There is such phenomenal potential for Africa to empower women through grassroots enterprise. An investment in women‚s cooperative ventures would be a goldmine with a domino effect that would impact every aspect of life and create widespread social change for all.

Although the poorest people work harder and stoop lower than most, Africa’s poor surprisingly exude a joy that seems to emanate from secret places of their soul. It is these poorest of the poor who rather want to share their meager possessions with you, me, whoever comes to visit. This example is unlike the new trend of the wealthy African lifestyle of the rich and westernized and living in gated communities that glaringly widens the gulf between the rich minority and the poor majority. The rich has so much to learn from the poor then.

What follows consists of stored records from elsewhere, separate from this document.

-- ==== Sys2Proof/Syntax.lean ====
section
/-! DEFINITION. The instructions and events of the opcode table as one inductive, `Instr`, with the types of their
operands and of what messages carry. -/

namespace Sys2Proof

/-! ### Operand types -/

/-- Scalar operand types, TY codes 0-3 (10 R259). -/
inductive STy where | i32 | n32 | i64 | n64
  deriving DecidableEq, Repr

/-- Element types, TY codes 0-14 (09 Table 9.4). -/
inductive ETy where
  | i32 | n32 | i64 | n64 | i16x2 | n16x2 | i8x4 | n8x4 | f32 | f64 | f16x2 | bf16x2 | b32 | f16 | bf16
  deriving DecidableEq, Repr

/-- Compare conditions of SCMP, VCMP and WAITC (10 R263, 12 R321). -/
inductive Cmp where | eq | ne | lt | le | gt | ge
  deriving DecidableEq, Repr

/-- Compare conditions of VFCMP, FN 0-7 (11 R287). -/
inductive FCmp where | eq | ne | lt | le | gt | ge | uo | or
  deriving DecidableEq, Repr

/-- A predicate: mask register K, negated when KN (09 R219). -/
structure Pred where
  k  : KReg
  kn : Bool
  deriving DecidableEq, Repr

/-- The rounding codes of SC (08 Table 8.3). -/
inductive Rm where | rne | rtz | rdn | rup | rna | dyn
  deriving DecidableEq, Repr

/-- Rounding and result group of a float instruction (08 R202). -/
structure Rnd where
  rm  : Rm
  sat : Bool
  deriving DecidableEq, Repr

/-- Second operand of a scalar instruction: register or immediate form (10 R260). -/
inductive SSrc where
  | reg (r : SReg)
  | imm (v : Byte)
  deriving DecidableEq, Repr

/-- Last vector source: register, immediate or scalar form (11 Table 11.1). -/
inductive VSrc where
  | reg (r : VReg)
  | imm (v : Byte)
  | sc  (r : SReg)
  deriving DecidableEq, Repr

/-- Condition of BRC (10 R251). -/
inductive BrCond where
  | any (p : Pred)
  | all (p : Pred)
  | nz (a : SReg)
  | z (a : SReg)
  deriving DecidableEq, Repr

/-- Fields that CGET reads, FN 0-8 (10 R268). -/
inductive CField where | cursor | base | top | len | perm | tag | e | lo | hi
  deriving DecidableEq, Repr

/-- Mask shifts, FN 0-2 (10 Table 10.4). -/
inductive KShift where | l | r | rot
  deriving DecidableEq, Repr

/-- Reduction operations, FN 0-8 (11 Table 11.6). -/
inductive Red where | add | min | max | and | or | xor | fadd | fmin | fmax
  deriving DecidableEq, Repr

/-- The forms of VBCAST (11 R298). -/
inductive Bcast where
  | lane (p : Pred) (d : VReg) (n : BitVec 5)
  | first (p : Pred) (d : VReg)
  | ts (d : SReg) (n : BitVec 5)
  deriving DecidableEq, Repr

/-- The forms of VVOTE (11 R300). -/
inductive Vote where
  | mk (d : KReg)
  | cnt (d : SReg)
  | lo (d : SReg)
  | hi (d : SReg)
  | eq (d : SReg)
  deriving DecidableEq, Repr

/-- The forms of ELECT (11 R302). -/
inductive Elect where
  | k (d : KReg)
  | s (d : SReg)
  deriving DecidableEq, Repr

From the outside looking in, it appears that life behind the gates is rosy, idyllic, and enchanted. Yet, a light scratch below that delicate surface reveals that many rich people in Africa worry constantly for their safety, and their wealth becomes a burden especially since many of the services that provide for their comfort are performed by poor people – a cabal of cooks, house-boys, maids, gardeners, day and night watchmen, all of who are under suspicion for stealing, and sometimes imagined to have connections with armed robbers. In the parable of the Rich Fool, Luke 12: chapters 13-21 Jesus teaches that when we operate against the spiritual laws, we become shortsighted and fall prey to greed and selfishness and our ego becomes all that matters.

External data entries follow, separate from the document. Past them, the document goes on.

/-- An AOP accepted at the home (04 Table 4.3, R121, R122). -/
def State.acceptOp (s : State) (core pa op : Nat) (o : AOp) : State :=
  let r := s.crec pa
  let enqueue (s : State) : State :=
    let h := s.home pa
    let s := s.setHome pa { h with opened := h.opened ++ [⟨core, op, .aop o⟩] }
    if h.round then s else s.settleAll pa
  match o with
  | .acinit total q =>
    if total.toNat > maxH ∨ q.toNat = 0 ∨ q.toNat > 2 ^ 32 then s.answer core pa op ASt.badarg 0 0 else enqueue s
  | .ainc k =>
    if !r.init then s.answer core pa op ASt.uninit 0 0
    else if !r.valid then s.answer core pa op ASt.badrec 0 0
    else (s.poolAt pa k.toNat).answer core pa op (if r.h + k.toNat > maxH then ASt.sat else ASt.ok) 0 0
  | .areada =>
    if !r.init then s.answer core pa op ASt.uninit 0 0
    else if !r.valid then s.answer core pa op ASt.badrec 0 0
    else s.answer core pa op r.readStatus 0 r.h
  | .areadx =>
    if !r.init then s.answer core pa op ASt.uninit 0 0
    else if !r.valid then s.answer core pa op ASt.badrec 0 0
    else enqueue s

/-- ARET: the amount is pooled and the holder's bit cleared; on a record that is not valid nothing changes (04 R112,
Table 4.3). -/
def State.acceptReturn (s : State) (core pa a : Nat) : State :=
  if !(s.crec pa).valid then s
  else
    let s := s.poolAt pa a
    (s.setCrec pa ((s.crec pa).clearHold core)).settleAll pa

/-- RRET: the answer to the RCALL of the round that runs. One that a round has not waited for, because an ARET had cleared
the bit, pools its amount and leaves a bit that a later grant has set (04 R118, R120, R124). An ACINIT's round takes answers
for a record that is not valid (04 R121). -/
def State.acceptAnswer (s : State) (core pa a : Nat) (rseq : W32) : State :=
  let s := s.poolAt pa a
  if (s.home pa).round && decide (rseq.toNat = (s.crec pa).rseq) then (s.setCrec pa ((s.crec pa).clearHold core)).settleAll pa
  else s

/-- FORFEIT at one record (04 R128). -/
def State.forfeitAt (s : State) (core pa : Nat) : State :=
  let r := s.crec pa
  if r.hold.testBit core then
    let r' := { r.clearHold core with
      flags := if r.flags.testBit 2 then r.flags else r.flags + 4
      fcnt := min (r.fcnt + 1) 0xFFFFFFFF }
    (s.setCrec pa r').settleAll pa
  else s

/-- The pinned records whose lines a write of `n` bytes at `pa` meets. -/
def State.recordsMet (s : State) (pa n : Nat) : List Nat :=
  (s.die (homeDie pa)).pinned.filter fun p => (linesOf pa n).contains (lineOf p)

/-- The holders of a record lose their allowances, with the units counted as consumed, before a write that does not come from
an allowance operation: the entries go, and so does what a grant on its way gives beyond its amount (04 R113). The DROP that
follows finds nothing left to discard. -/
def State.dropHolders (s : State) (pa : Nat) : State :=
  let r := s.crec pa
  let hs := holdersOf r.hold
  let t := hs.foldl (fun t c => t.modCore c fun x => { x with allow := x.allow.filter fun e => e.pa != pa }) s
  let spent : Instr → Instr := fun
    | .agrant c p op st g v rs => .agrant c p op st (if p = pa ∧ hs.contains c then 0 else g) v rs
    | i => i
  let u := { t with agenda := t.agenda.map spent }
  (u.sendAll (hs.map fun c => .drop c pa)).setCrec pa { r with hold := 0 }

/-- A write performed at its home that does not come from an allowance operation: holders of a record in its lines
are dropped first, and later operations see the record as written (04 R113). -/
def State.homeWriteAck (s : State) (pa : Nat) (bs : List Byte) (tag : Bool) (sid : Nat) (own : Option (Nat × Nat × Nat)) :
    State × Nat :=
  let recs := s.recordsMet pa bs.length
  let r := (recs.foldl State.dropHolders s).homeStoreAck pa bs tag sid own
  (recs.foldl (fun t p => t.settleAll p) r.1, r.2)

/-- The same, without waiting for acknowledgements. -/
def State.homeWrite (s : State) (pa : Nat) (bs : List Byte) : State := (s.homeWriteAck pa bs false 0 none).1

/-- Writes of the dirty bytes of a line at its home, granule by granule, with the tags of granules that are wholly dirty:
the state and the acknowledgements to come. -/
def State.writeDirty (s : State) (pa : Nat) (data : BitVec 1024) (dirty : BitVec 128) (tags : BitVec 8) (sid : Nat) :
    State × Nat :=
  (List.range 8).foldl (fun (t : State × Nat) g =>
    if tags.getLsbD g && dirty.extractLsb' (16 * g) 16 == 0xFFFF then
      let (u, k) := t.1.homeWriteAck (pa + 16 * g) (lineBytes data (16 * g) 16) true sid none
      (u, t.2 + k)
    else
      (keptRuns (fun i => dirty.getLsbD (16 * g + i)) 16).foldl (fun (t : State × Nat) run =>
        let (u, k) := t.1.homeWriteAck (pa + 16 * g + run.1) (lineBytes data (16 * g + run.1) run.2) false sid none
        (u, t.2 + k)) t) (s, 0)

Needless to say, there is a growing problem of violence and armed robbery in many African countries that did not exist before. The irony, however, is that the walls do not prevent their inmates from the open sewers, waste dumps, exhaust fumes and dusty roads in congested traffic. Poverty then, is everyman’s problem rich or poor, and being rich is looking more like a burden than an asset. When someone in the crowd asked Jesus, “Tell my brother to divide the inheritance with me,” Jesus responded, “Beware of covetousness, for one’s life does not consist in the abundance of the things he possesses.”

The social element of our human specie relies on interactions with our families, fellow man, employees and the community. No man is an island unto himself, and our mammalian brain craves relationships with each other. African leaders today must establish institutional frameworks that build relationships for managing diverse resources and developing a skilled labor force, institutions that foster the power of ideas, free market systems, and ability to negotiate favorable terms of trade and investments for the welfare of their people. It’s time to sit at the table of global negotiations, bringing value to the process and commanding respect.

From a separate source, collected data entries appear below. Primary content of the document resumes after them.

-- ==== Sys2Proof/Decode.lean ====
section
/-! DEFINITION. Decoding and encoding (09 R215-R231). `toRaw` is the spec's encoding of each instruction as the
fields of 09 Table 9.2; `ofRaw` reads an instruction from the fields its definition uses. A word decodes to `i` only if
`i`'s encoding is that very word, so every field that `i` does not use must be zero (09 R218). -/

namespace Sys2Proof

/-- The length codes 0-2 (09 Table 9.1). -/
inductive Len where | l64 | l96 | l128
  deriving DecidableEq, Repr

/-- The fields of an instruction word (09 Table 9.2); `ext` is bits [127:64], 0 in a 64-bit word. -/
structure Raw where
  len  : Len := .l64
  op   : BitVec 8
  fn   : BitVec 4 := 0
  d    : BitVec 8 := 0
  a    : BitVec 8 := 0
  b    : BitVec 8 := 0
  c    : BitVec 8 := 0
  k    : BitVec 3 := 0
  kn   : Bool := false
  ty   : BitVec 4 := 0
  cp   : BitVec 2 := 0
  sc   : BitVec 3 := 0
  ordq : BitVec 2 := 0
  mod  : BitVec 3 := 0
  ext  : BitVec 64 := 0
  deriving DecidableEq, Repr

def Len.code : Len → BitVec 2
  | .l64 => 0
  | .l96 => 1
  | .l128 => 2

/-- Bytes of code that an instruction of this length occupies (09 Table 9.1). -/
def Len.bytes : Len → Nat
  | .l64 => 8
  | .l96 => 16
  | .l128 => 16

/-- The 128-bit word of the fields; only the low half is code for a 64-bit instruction. -/
def Raw.word (r : Raw) : BitVec 128 :=
  r.ext ++ r.mod ++ r.ordq ++ r.sc ++ r.cp ++ r.ty ++ BitVec.ofBool r.kn ++ r.k ++ r.c ++ r.b ++ r.a ++ r.d ++ r.fn ++ r.op
    ++ r.len.code

/-- The fields of a word whose length code is not 0b11. -/
def Raw.ofWord (w : BitVec 128) : Raw :=
  let l : Len := if w.extractLsb' 0 2 == 0 then .l64 else if w.extractLsb' 0 2 == 1 then .l96 else .l128
  { len := l
    op := w.extractLsb' 2 8
    fn := w.extractLsb' 10 4
    d := w.extractLsb' 14 8
    a := w.extractLsb' 22 8
    b := w.extractLsb' 30 8
    c := w.extractLsb' 38 8
    k := w.extractLsb' 46 3
    kn := w.getLsbD 49
    ty := w.extractLsb' 50 4
    cp := w.extractLsb' 54 2
    sc := w.extractLsb' 56 3
    ordq := w.extractLsb' 59 2
    mod := w.extractLsb' 61 3
    ext := if l == .l64 then 0 else w.extractLsb' 64 64 }

/-! ### Codes of the typed fields -/

/-- TY of a scalar type (09 Table 9.4). -/
def STy.code : STy → BitVec 4
  | .i32 => 0
  | .n32 => 1
  | .i64 => 2
  | .n64 => 3

def STy.ofCode (c : BitVec 4) : Option STy :=
  match c.toNat with
  | 0 => some .i32
  | 1 => some .n32
  | 2 => some .i64
  | 3 => some .n64
  | _ => none

/-- TY (09 Table 9.4). -/
def ETy.code : ETy → BitVec 4
  | .i32 => 0
  | .n32 => 1
  | .i64 => 2
  | .n64 => 3
  | .i16x2 => 4
  | .n16x2 => 5
  | .i8x4 => 6
  | .n8x4 => 7
  | .f32 => 8
  | .f64 => 9
  | .f16x2 => 10
  | .bf16x2 => 11
  | .b32 => 12
  | .f16 => 13
  | .bf16 => 14

def ETy.ofCode (c : BitVec 4) : Option ETy :=
  match c.toNat with
  | 0 => some .i32
  | 1 => some .n32
  | 2 => some .i64
  | 3 => some .n64
  | 4 => some .i16x2
  | 5 => some .n16x2
  | 6 => some .i8x4
  | 7 => some .n8x4
  | 8 => some .f32
  | 9 => some .f64
  | 10 => some .f16x2
  | 11 => some .bf16x2
  | 12 => some .b32
  | 13 => some .f16
  | 14 => some .bf16
  | _ => none

/-- FN of SCMP and VCMP (10 R263). -/
def Cmp.code : Cmp → BitVec 4
  | .eq => 0
  | .ne => 1
  | .lt => 2
  | .le => 3
  | .gt => 4
  | .ge => 5

def Cmp.ofCode (c : BitVec 4) : Option Cmp :=
  match c.toNat with
  | 0 => some .eq
  | 1 => some .ne
  | 2 => some .lt
  | 3 => some .le
  | 4 => some .gt
  | 5 => some .ge
  | _ => none

/-- FN of WAITC (12 R321). -/
def Cmp.waitCode : Cmp → BitVec 4
  | .ne => 0
  | .eq => 1
  | .lt => 2
  | .le => 3
  | .gt => 4
  | .ge => 5

def Cmp.ofWaitCode (c : BitVec 4) : Option Cmp :=
  match c.toNat with
  | 0 => some .ne
  | 1 => some .eq
  | 2 => some .lt
  | 3 => some .le
  | 4 => some .gt
  | 5 => some .ge
  | _ => none

/-- FN of VFCMP (11 R287). -/
def FCmp.code : FCmp → BitVec 4
  | .eq => 0
  | .ne => 1
  | .lt => 2
  | .le => 3
  | .gt => 4
  | .ge => 5
  | .uo => 6
  | .or => 7

def FCmp.ofCode (c : BitVec 4) : Option FCmp :=
  match c.toNat with
  | 0 => some .eq
  | 1 => some .ne
  | 2 => some .lt
  | 3 => some .le
  | 4 => some .gt
  | 5 => some .ge
  | 6 => some .uo
  | 7 => some .or
  | _ => none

If there was a rulebook for success in total wealth creation, then Sir John Templeton who pursued both spiritual and material wealth, would be the authority for inspiring African leaders to consider a new approach in solving their problems. Templeton created one of the largest investments funds around the world, becoming one of America‚s most successful financial investors. In his nineties today, Sir John sold his Franklin Group for $440 million and the Templeton Foundation bearing his name disburses $40 million each year toward the advancement of scientific knowledge about the spiritual aspect of life. This is proof that a very happy life that is focused on spiritual wealth is achievable.

The continent is teeming with new ideas in technology, science, education, and in development and we can unite as a continent to convert all our potential into spiritual currency. We have been great once and can be great again. Whether we rain or shine, that is up to us. Our ancestors invented the fire that still smolders. The drum still beats for us to rub our sticks and build a fire to light our path to our place in the sun. We remain the rightful heirs to the cradle of civilization.